With the eldest daughter and son successfully married off, the saga of Bridgerton turns now to sensitive Colin (Luke Newton). But even though Colin has the crucial surname (and “many people would do much worse to be connected to the Bridgertons”, as Polly Walker’s Baroness Featherington observes), the story really belongs to Penelope (Nicola Coughlan). She’s the bookish youngest Featherington sister, and author of the show’s central mechanic: Lady Whistledown’s gossip rag. Colin, returning from a grand tour of Europe, elects to play “marriage whisperer”, coaching Penelope to improve her prospects. But these meddling efforts soon unravel, as Penelope’s unrequited feelings for Colin begin to generate some reciprocal interest.
Each season of Bridgerton has, essentially, followed the dynamics of a Jane Austen novel. The first – in which a haughty duke learnt to let his guard down – evoked Pride and Prejudice. The second, with two sisters demonstrating differing but complementary romantic qualities, drew from Sense and Sensibility. And this third season is a take on Emma. “You’ve never been one for silly romances,” Colin says to his sister, Eloise (Claudia Jessie), when she name-checks the book. “Perhaps my tastes have changed,” she replies. Emma – a novel about the perils of tending to other people’s gardens before you tend to your own – starts to exert its pull over the narrative.
But where Emma stands as one of the great novels of the 19th century, the third chapter of Bridgerton has a fundamental issue. The show has always indulged in a swoon-worthy atmosphere, with a central romance confected purely for reasons of chemistry. Now that the focus has turned to Colin and Penelope, however, the dynamic is less solely obsessed with the dissolution of emotional walls. These characters, who have played important roles in the marriages of Daphne and Anthony in prior seasons, are not unknown quantities. The sparks that fly must jump the hurdle of plausibility that has already been set.
And then there is the Colin-shaped problem. Where Phoebe Dynevor’s Daphne was a naïf broken down by the strictures of her repressive society, and Jonathan Bailey’s Anthony a rake meeting his match, Colin is, well, a bit dull. That is why the emotional heavy-lifting falls to Penelope, freshly ostracised from her only friend, Eloise, as her authorship of Lady Whistledown’s papers slowly leaks out. Coughlan is a superb screen presence and has long been one of Bridgerton’s strengths. But the elevation of Penelope from a wallflower, observing and critiquing the Ton’s society, to the show’s protagonist, does her a disservice. Not least because the character is deeply flawed, exploiting her friends and family for the vicarious thrills of tittle-tattle. But here, this longstanding conflict is largely suppressed in favour of something more quotidian, and viewers are expected to dull their scepticism about the quality of Penelope’s character.

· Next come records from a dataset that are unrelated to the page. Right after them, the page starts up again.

/-- An action from outside that completes has one of these effects. -/
theorem envStep_outside {a : EnvAction} (h : envStep a s = .next t) : Outside s a t := by
  cases a with
  | busRead x n =>
    simp only [envStep, busRead] at h
    split_ifs at h
    · cases h
      obtain ⟨r, k, hr⟩ := readReg_frame (regOffset s.cfg x) s
      rw [hr]
      exact .answer _ _ _
    · cases h
      exact .answer _ _ s.freeCount
  | busWrite x bs =>
    simp only [envStep, busWrite] at h
    split_ifs at h
    · unfold writeReg at h
      split at h
      · obtain ⟨r, hr, rfl⟩ := writeReq_next h
        exact .request x bs hr
      · cases h
        exact .ignored x bs
    · cases h
      exact .store x bs
  | xformRead => cases h; exact .answer _ _ s.freeCount
  | xformWrite v => cases h; exact .xform v
  | resetInput => cases h; exact .reset

/-- What no action from outside but the reset input touches (R24, R232). -/
theorem Outside.frame {a : EnvAction} (h : Outside s a t) (ha : a ≠ .resetInput) :
    t = { s with req := t.req, xform := t.xform, mem := t.mem, result := t.result, freeCount := t.freeCount } := by
  cases h with
  | reset => exact absurd rfl ha
  | _ => rfl

/-- No action from outside touches the schedule, the reset input neither (log 24). -/
theorem Outside.sched {a : EnvAction} (h : Outside s a t) : t.sched = s.sched := by
  cases h <;> rfl

/-! ### What a step keeps -/

/-- A step keeps what using up the schedule's head, every operation's effect and every action from outside keep. -/
theorem step_keeps {P : State → Prop} (pop : ∀ es, P { s with sched := es })
    (op : ∀ i u, (agentsOnly s → isAgentStep i = true) → u.cfg.valid = true → P u → Effect u i t → P t)
    (env : ∀ a u, u.cfg.valid = true → P u → Outside u a t → P t) (h : step s = .next t) : P t := by
  obtain ⟨hv, ⟨i, hi, -, he⟩ | ⟨a, -, he⟩ | rfl⟩ := step_next h
  · exact op i { s with sched := s.sched.tail } hi hv (pop _) (exec_effect he)
  · exact env a { s with sched := s.sched.tail } hv (pop _) (envStep_outside he)
  · exact pop _

/-- A step uses up the schedule's head and touches no other entry. -/
theorem step_sched (h : step s = .next t) : t.sched = s.sched.tail := by
  obtain ⟨-, ⟨i, -, -, he⟩ | ⟨a, -, he⟩ | rfl⟩ := step_next h
  · exact (exec_sched he :)
  · exact ((envStep_outside he).sched :)
  · rfl

/-- A schedule of agents' steps stays one. -/
theorem step_agentsOnly (h : step s = .next t) (ha : agentsOnly s) : agentsOnly t := by
  unfold agentsOnly at ha ⊢
  rw [step_sched h]
  exact List.all_eq_true.mpr fun e he => List.all_eq_true.mp ha e (List.mem_of_mem_tail he)

end Sys2Proof.Machine
end

section
/-! The family of the state, second part: the flags and the sequencer's invariant under every effect, and the two statements on a running
block (O53, O55). -/

namespace Sys2Proof.Machine

variable {s t : State} {i : Instr} {a : EnvAction}

/-! ### The flags follow `RUN` -/

theorem stopAllowed_iff : stopAllowed s = true ↔ s.polling = false ∧ ¬(s.irqPend = true ∧ s.irqEn = true) := by
  simp only [stopAllowed, Bool.and_eq_true, Bool.not_eq_true', Bool.eq_false_iff, ne_eq]

/-- A slot notifies only in a running block, a tick is entered only there, and every other effect but `START`'s and `STOP`'s leaves the flags. -/
theorem Effect.flags (h : Effect s i t) (hf : FlagsFollowRun s) : FlagsFollowRun t := by
  cases h with
  | start _ _ hb =>
    rw [startBlock_ok hb]
    exact ⟨rfl, rfl, fun hr => Bool.noConfusion hr, fun hr => Bool.noConfusion hr⟩
  | stop _ _ ha => exact ⟨rfl, rfl, fun _ => rfl, fun _ => (stopAllowed_iff.mp ha).1⟩
  | slot m he _ =>
    exact ⟨hf.outEn, hf.irqEn, fun hr => absurd (hr.symm.trans (slotEnabled_iff.mp he).1) (by decide), hf.polling⟩
  | enter he =>
    simp only [tickEnterEnabled, Bool.and_eq_true] at he
    have hrun : ¬ (enterTick s).run = false := by simp [he.1.1.1]
    exact ⟨by simpa using hf.outEn, by simpa using hf.irqEn, fun hr => absurd hr hrun, fun hr => absurd hr hrun⟩
  | body _ hb =>
    rw [hb.frame]
    exact ⟨by simpa using hf.outEn, by simpa using hf.irqEn, by simpa using hf.irqPend, fun _ => leaveTick_polling _⟩
  | encode k =>
    rw [encodeLine_frame]
    exact ⟨hf.outEn, hf.irqEn, hf.irqPend, hf.polling⟩
  | _ => exact ⟨hf.outEn, hf.irqEn, hf.irqPend, hf.polling⟩

theorem Outside.flags (h : Outside s a t) (hf : FlagsFollowRun s) : FlagsFollowRun t := by
  cases h with
  | reset => exact ⟨rfl, rfl, fun _ => rfl, fun _ => rfl⟩
  | _ => exact ⟨hf.outEn, hf.irqEn, hf.irqPend, hf.polling⟩

/-! ### The sequencer's invariant -/

/-- A stopped block with no lane armed meets the invariant, whatever its buffers and descriptors hold (R38, R40). -/
theorem Sequencing.of_idle (hr : s.run = false) (hc : s.cur = .const none) (hp : s.rdptr = .const none) : Sequencing s := by
  have idle : ¬ s.run = true := by simp [hr]
  exact ⟨fun _ => ⟨hc, hp⟩, fun h => absurd h idle, fun h => absurd h idle, fun h => absurd h idle⟩

/-- A word of a line buffer that is written stays written under an `ENCODE_LINE`. -/
theorem encodeLine_isSome (y : Nat) (k : Buf) {l : Lane} {b : Buf} {j : Nat} (h : (readLineWord s l b j).isSome = true) :
    (readLineWord (encodeLine y k s) l b j).isSome = true := by
  by_cases hk : b ≠ k ∨ s.cfg.hActive ≤ j
  · rwa [encodeLine_keeps y k s l b j hk]
  · push Not at hk
    obtain ⟨rfl, hj⟩ := hk
    obtain ⟨m, -, hw⟩ := encodeLine_writes y b s l j hj
    rw [hw]
    rfl

/-- The body before its chain write leaves the sequencer as it is: it may encode into a filled buffer, and nothing more. -/
theorem Body.sequencing {c : Cat} (hb : Body s c t) (h : Sequencing s) : Sequencing t := by
  refine h.congr ?_ ?_ ?_ ?_ ?_ fun l b j hw => ?_
  case refine_6 =>
    cases hb with
    | encode y _ _ => exact encodeLine_isSome y _ hw
    | _ => exact hw
  all_goals rw [hb.frame]

/-- A chain write in the window of a running block keeps the lanes in step (R161, R162). -/
theorem Sequencing.point (c : Cat) (hv : s.cfg.valid = true) (hr : s.run = true) (hw : windowOpen s = true) (h : Sequencing s) :
    Sequencing (pointAll c s) where
  stopped := fun hf => absurd (hf.symm.trans hr) (by decide)
  desc := h.desc
  filled := h.filled
  lanes := fun _ => by
    obtain ⟨pos, hpos, hl⟩ := h.lanes hr
    exact ⟨pos, hpos, hl.point c hv hw⟩

/-- A slot leads all lanes to the same next place of their line (R154, R161). -/
theorem Sequencing.slot {m : Lane → Move} (hv : s.cfg.valid = true) (he : slotEnabled s = true)
    (hm : ∀ l, laneMove s l = .ok (m l)) (h : Sequencing s) : Sequencing (slotResult m s) := by
  have hr : s.run = true := (slotEnabled_iff.mp he).1
  obtain ⟨pos, hpos, hl⟩ := h.lanes hr
  obtain ⟨m', hm', -, hnext, -⟩ := seqSlot_line hv he (h.desc hr) (h.filled hr) hl hpos
  have hmm : m' = m := funext fun l => Except.ok.inj ((hm' l).symm.trans (hm l))
  rw [hmm] at hnext
  exact ⟨fun hf => absurd (hf.symm.trans hr) (by decide), h.desc, h.filled,
    fun _ => ⟨_, Nat.mod_lt _ (pos.zero_le.trans_lt hpos), hnext⟩⟩

/-- Every effect of an agent's own step keeps the sequencer's invariant: `START` arms, `STOP` disarms, a slot moves all lanes, a body
re-points in the window of a running block. -/
theorem Effect.sequencing (he : Effect s i t) (hi : isAgentStep i = true) (hv : s.cfg.valid = true) (hf : FlagsFollowRun s)
    (h : Sequencing s) : Sequencing t := by
  cases he with
  | stutter => exact h
  | answer => exact ⟨h.stopped, h.desc, h.filled, h.lanes⟩
  | start _ _ hb =>
    rw [startBlock_of hv] at hb
    cases hb
    exact started_sequencing hv
  | stop => exact .of_idle rfl rfl rfl
  | load l d hn _ => exact absurd hi (by simp [hn])
  | chain => cases hi
  | encode => cases hi
  | build => cases hi
  | slot m hen hm => exact h.slot hv hen hm
  | enter _ =>
    refine h.congr ?_ ?_ ?_ ?_ ?_ fun _ _ _ hw => ?_
    case refine_6 => rwa [enterTick_eq]
    all_goals simp
  | @body c u hen hb =>
    simp only [tickBodyEnabled, Bool.and_eq_true] at hen
    obtain ⟨hpoll, hw⟩ := hen
    have hr : s.run = true := by
      cases hrun : s.run with
      | true => rfl
      | false => rw [hf.polling hrun] at hpoll; cases hpoll
    have hpoint : Sequencing (pointAll c u) :=
      (hb.sequencing h).point c (by rw [hb.frame]; exact hv) (by rw [hb.frame]; exact hr)
        (by rw [windowOpen_congr (s := s) (by rw [hb.frame])]; exact hw)
    refine hpoint.congr ?_ ?_ ?_ ?_ ?_ fun _ _ _ hw => ?_
    case refine_6 => rwa [leaveTick_eq]
    all_goals simp

/-- The reset input disarms; no other action from outside reaches the sequencer. -/
theorem Outside.sequencing (he : Outside s a t) (h : Sequencing s) : Sequencing t := by
  cases he with
  | reset => exact .of_idle rfl rfl rfl
  | _ => exact ⟨h.stopped, h.desc, h.filled, h.lanes⟩

/-- A step keeps the flags in step with `RUN`. -/
theorem step_flags (h : step s = .next t) (hf : FlagsFollowRun s) : FlagsFollowRun t :=
  step_keeps (P := FlagsFollowRun) (fun _ => ⟨hf.outEn, hf.irqEn, hf.irqPend, hf.polling⟩) (fun _ _ _ _ hp he => he.flags hp)
    (fun _ _ _ hp he => he.flags hp) h

/-- Settles O53: with the flags in step beside it, the sequencer's invariant is kept by every agent's effect and every action from outside. -/
theorem stepKeepsLanesInStep : Obligations.StepKeepsLanesInStep := by
  intro s t ha hf h hst
  have pop : ∀ es, FlagsFollowRun { s with sched := es } ∧ Sequencing { s with sched := es } := fun es =>
    ⟨⟨hf.outEn, hf.irqEn, hf.irqPend, hf.polling⟩, ⟨h.stopped, h.desc, h.filled, h.lanes⟩⟩
  have keeps := step_keeps (P := fun u => FlagsFollowRun u ∧ Sequencing u) pop
    (fun _ _ hi hv hp he => ⟨he.flags hp.1, he.sequencing (hi ha) hv hp.1 hp.2⟩)
    (fun _ _ _ hp he => ⟨he.flags hp.1, he.sequencing hp.2⟩) hst
  exact ⟨step_agentsOnly hst ha, keeps.2⟩

/-! ### A running block -/

/-- A running block of the invariants can take a slot: its flags are set and every lane has a segment (R39, R160). -/
theorem slotEnabled_of_running (hf : FlagsFollowRun s) (hr : s.run = true) {pos : Nat} (hl : LanesAt s pos) : slotEnabled s = true :=
  slotEnabled_iff.mpr ⟨hr, hf.outEn.trans hr, fun l => by
    obtain ⟨k, i, n, ⟨d, p, -, -, hg, -⟩, -⟩ := hl l
    rw [hg]
    rfl⟩

/-- Settles O55: the slot of three lanes in step completes and appends their words. -/
theorem runningBlockAlwaysSends : Obligations.RunningBlockAlwaysSends := by
  intro s hv hf h hr
  obtain ⟨pos, hpos, hl⟩ := h.lanes hr
  obtain ⟨m, -, hexec, -⟩ := seqSlot_line hv (slotEnabled_of_running hf hr hl) (h.desc hr) (h.filled hr) hl hpos
  exact ⟨_, _, hexec, rfl⟩

end Sys2Proof.Machine
end

section
/-! The family of the state, third part: which effect writes which state (O14, O47), and the two predicates on registers and memory that
every step keeps (O51, O52). -/

namespace Sys2Proof.Machine

variable {s t u : State} {i : Instr} {a : EnvAction}

/-! ### Who writes what -/

/-- Settles O14: no effect of an action from outside but the reset input's reaches what the block owns. -/
theorem outsideWritesNoBlockState : Obligations.OutsideWritesNoBlockState :=
  fun _ _ _ ha h => (envStep_outside h).frame ha

/-- ScanState is written by `START` and `TICK_BODY` only (R24). -/
theorem Effect.scan (h : Effect s i t) (h1 : i ≠ .start) (h2 : i ≠ .tickBody) :
    t.line = s.line ∧ t.frame = s.frame ∧ t.bufIdx = s.bufIdx := by
  cases h with
  | start => exact absurd rfl h1
  | body => exact absurd rfl h2
  | encode k => rw [encodeLine_frame]; exact ⟨rfl, rfl, rfl⟩
  | enter => simp
  | _ => exact ⟨rfl, rfl, rfl⟩

/-- The line buffers are written by `START`, `ENCODE_LINE` and `TICK_BODY` only (R31). -/
theorem Effect.lineBuf (h : Effect s i t) (h1 : i ≠ .start) (h2 : i ≠ .tickBody) (h3 : ∀ y b, i ≠ .encodeLine y b) :
    t.lineBuf = s.lineBuf := by
  cases h with
  | start => exact absurd rfl h1
  | body => exact absurd rfl h2
  | encode k => exact absurd rfl (h3 _ _)
  | enter => simp
  | _ => rfl

/-- The descriptors are written by `START` and `BUILD_CHAINS` only (R32). -/
theorem Effect.desc (h : Effect s i t) (h1 : i ≠ .start) (h2 : i ≠ .buildChains) : t.desc = s.desc := by
  cases h with
  | start => exact absurd rfl h1
  | build => exact absurd rfl h2
  | body _ hb => rw [leaveTick_desc, pointAll_desc, hb.frame]
  | encode k => rw [encodeLine_frame]
  | enter => simp
  | _ => rfl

It removes one of the – very few – sharp notes from Bridgerton’s flavour profile. The absence of Anthony (off gallivanting with his wife for a few more months) leaves a spot in theBridgertonroster occupied by returning sister Francesca (Hannah Dodd in a role recast for this season), a doe-eyed ingenue who finds herself the unexpected “diamond” of the season. “There is another Bridgerton making her debut this season,” Julie Andrews’s narration announces cryptically, but Francesca is much of a muchness with her sister, Daphne, and the rest of the Regency social set. Where previously Bridgerton demonstrated a raunchy streak – a combination of bonnets and buttocks – that set it apart from the generic tweeness of a matchmaking period drama, it has begun to descend into many of those banal tropes. The writing (never a huge strength) is particularly flimsy, while the production design looks increasingly like the hyper-saturated, uncanny results produced by an AI tool.
That all results in a show that established fans will slurp down, without ever really acknowledging the subtle differences in taste. But where Emma managed to stick the emotional landing – making its heroine flawed but likeable – Bridgerton seems to think that likeability involves the meticulous excision of all edge. For a show that marketed itself as Jane Austen with more bite, this third instalment could learn much from its forebears about how to really sink your teeth in.